(DATA SUPPLIED)

-- ==== Sys2Proof/Machine/Dispatch.lean ====
section
/-! DEFINITION. The meaning of each instruction, one arm per constructor. -/

namespace Sys2Proof.Machine

def exec (i : Instr) (s : State) : Host.Outcome State Fault Refusal :=
  match i with
  | .read device channel mode a b => Sys2Proof.Machine.execRead device channel mode a b s
  | .write device channel kind a b => Sys2Proof.Machine.execWrite device channel kind a b s
  | .unassigned2 => Sys2Proof.Machine.execUnassigned2 s
  | .unassigned3 => Sys2Proof.Machine.execUnassigned3 s
  | .add la lb a b => Sys2Proof.Machine.execAdd la lb a b s
  | .divide la lb a b => Sys2Proof.Machine.execDivide la lb a b s
  | .multiply la lb a b => Sys2Proof.Machine.execMultiply la lb a b s
  | .subtract la lb a b => Sys2Proof.Machine.execSubtract la lb a b s
  | .moveCharacter la lb a b => Sys2Proof.Machine.execMoveCharacter la lb a b s
  | .moveNumeric la lb a b => Sys2Proof.Machine.execMoveNumeric la lb a b s
  | .unassigned10 => Sys2Proof.Machine.execUnassigned10 s
  | .branch0 lb a b => Sys2Proof.Machine.execBranch0 lb a b s
  | .branch1 lb a b => Sys2Proof.Machine.execBranch1 lb a b s
  | .branch2 lb a b => Sys2Proof.Machine.execBranch2 lb a b s
  | .branch3 lb a b => Sys2Proof.Machine.execBranch3 lb a b s
  | .branch4 lb a b => Sys2Proof.Machine.execBranch4 lb a b s
  | .branch5 lb a b => Sys2Proof.Machine.execBranch5 lb a b s
  | .link lb a b => Sys2Proof.Machine.execLink lb a b s
  | .serviceRequest lb a b => Sys2Proof.Machine.execServiceRequest lb a b s
  | .branch8 lb a b => Sys2Proof.Machine.execBranch8 lb a b s
  | .branch9 lb a b => Sys2Proof.Machine.execBranch9 lb a b s
  | .edit la lb a b => Sys2Proof.Machine.execEdit la lb a b s
  | .formNumeric la lb a b => Sys2Proof.Machine.execFormNumeric la lb a b s
  | .compare la lb a b => Sys2Proof.Machine.execCompare la lb a b s
  | .exchange la lb a b => Sys2Proof.Machine.execExchange la lb a b s

end Sys2Proof.Machine
end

(End DATA SUPPLIED)

__WHAT THE TASK ASKS__
Write out each entry exactly, and omit nothing.

__ANSWER SECTION__
-- ==== Sys2Proof/Machine/Dispatch.lean ====
section
/-! DEFINITION. The meaning of each instruction, one arm per constructor. -/

namespace Sys2Proof.Machine

def exec (i : Instr) (s : State) : Host.Outcome State Fault Refusal :=
  match i with
  | .read device channel mode a b => Sys2Proof.Machine.execRead device channel mode a b s
  | .write device channel kind a b => Sys2Proof.Machine.execWrite device channel kind a b s
  | .unassigned2 => Sys2Proof.Machine.execUnassigned2 s
  | .unassigned3 => Sys2Proof.Machine.execUnassigned3 s
  | .add la lb a b => Sys2Proof.Machine.execAdd la lb a b s
  | .divide la lb a b => Sys2Proof.Machine.execDivide la lb a b s
  | .multiply la lb a b => Sys2Proof.Machine.execMultiply la lb a b s
  | .subtract la lb a b => Sys2Proof.Machine.execSubtract la lb a b s
  | .moveCharacter la lb a b => Sys2Proof.Machine.execMoveCharacter la lb a b s
  | .moveNumeric la lb a b => Sys2Proof.Machine.execMoveNumeric la lb a b s
  | .unassigned10 => Sys2Proof.Machine.execUnassigned10 s
  | .branch0 lb a b => Sys2Proof.Machine.execBranch0 lb a b s
  | .branch1 lb a b => Sys2Proof.Machine.execBranch1 lb a b s
  | .branch2 lb a b => Sys2Proof.Machine.execBranch2 lb a b s
  | .branch3 lb a b => Sys2Proof.Machine.execBranch3 lb a b s
  | .branch4 lb a b => Sys2Proof.Machine.execBranch4 lb a b s
  | .branch5 lb a b => Sys2Proof.Machine.execBranch5 lb a b s
  | .link lb a b => Sys2Proof.Machine.execLink lb a b s
  | .serviceRequest lb a b => Sys2Proof.Machine.execServiceRequest lb a b s
  | .branch8 lb a b => Sys2Proof.Machine.execBranch8 lb a b s
  | .branch9 lb a b => Sys2Proof.Machine.execBranch9 lb a b s
  | .edit la lb a b => Sys2Proof.Machine.execEdit la lb a b s
  | .formNumeric la lb a b => Sys2Proof.Machine.execFormNumeric la lb a b s
  | .compare la lb a b => Sys2Proof.Machine.execCompare la lb a b s
  | .exchange la lb a b => Sys2Proof.Machine.execExchange la lb a b s

end Sys2Proof.Machine
end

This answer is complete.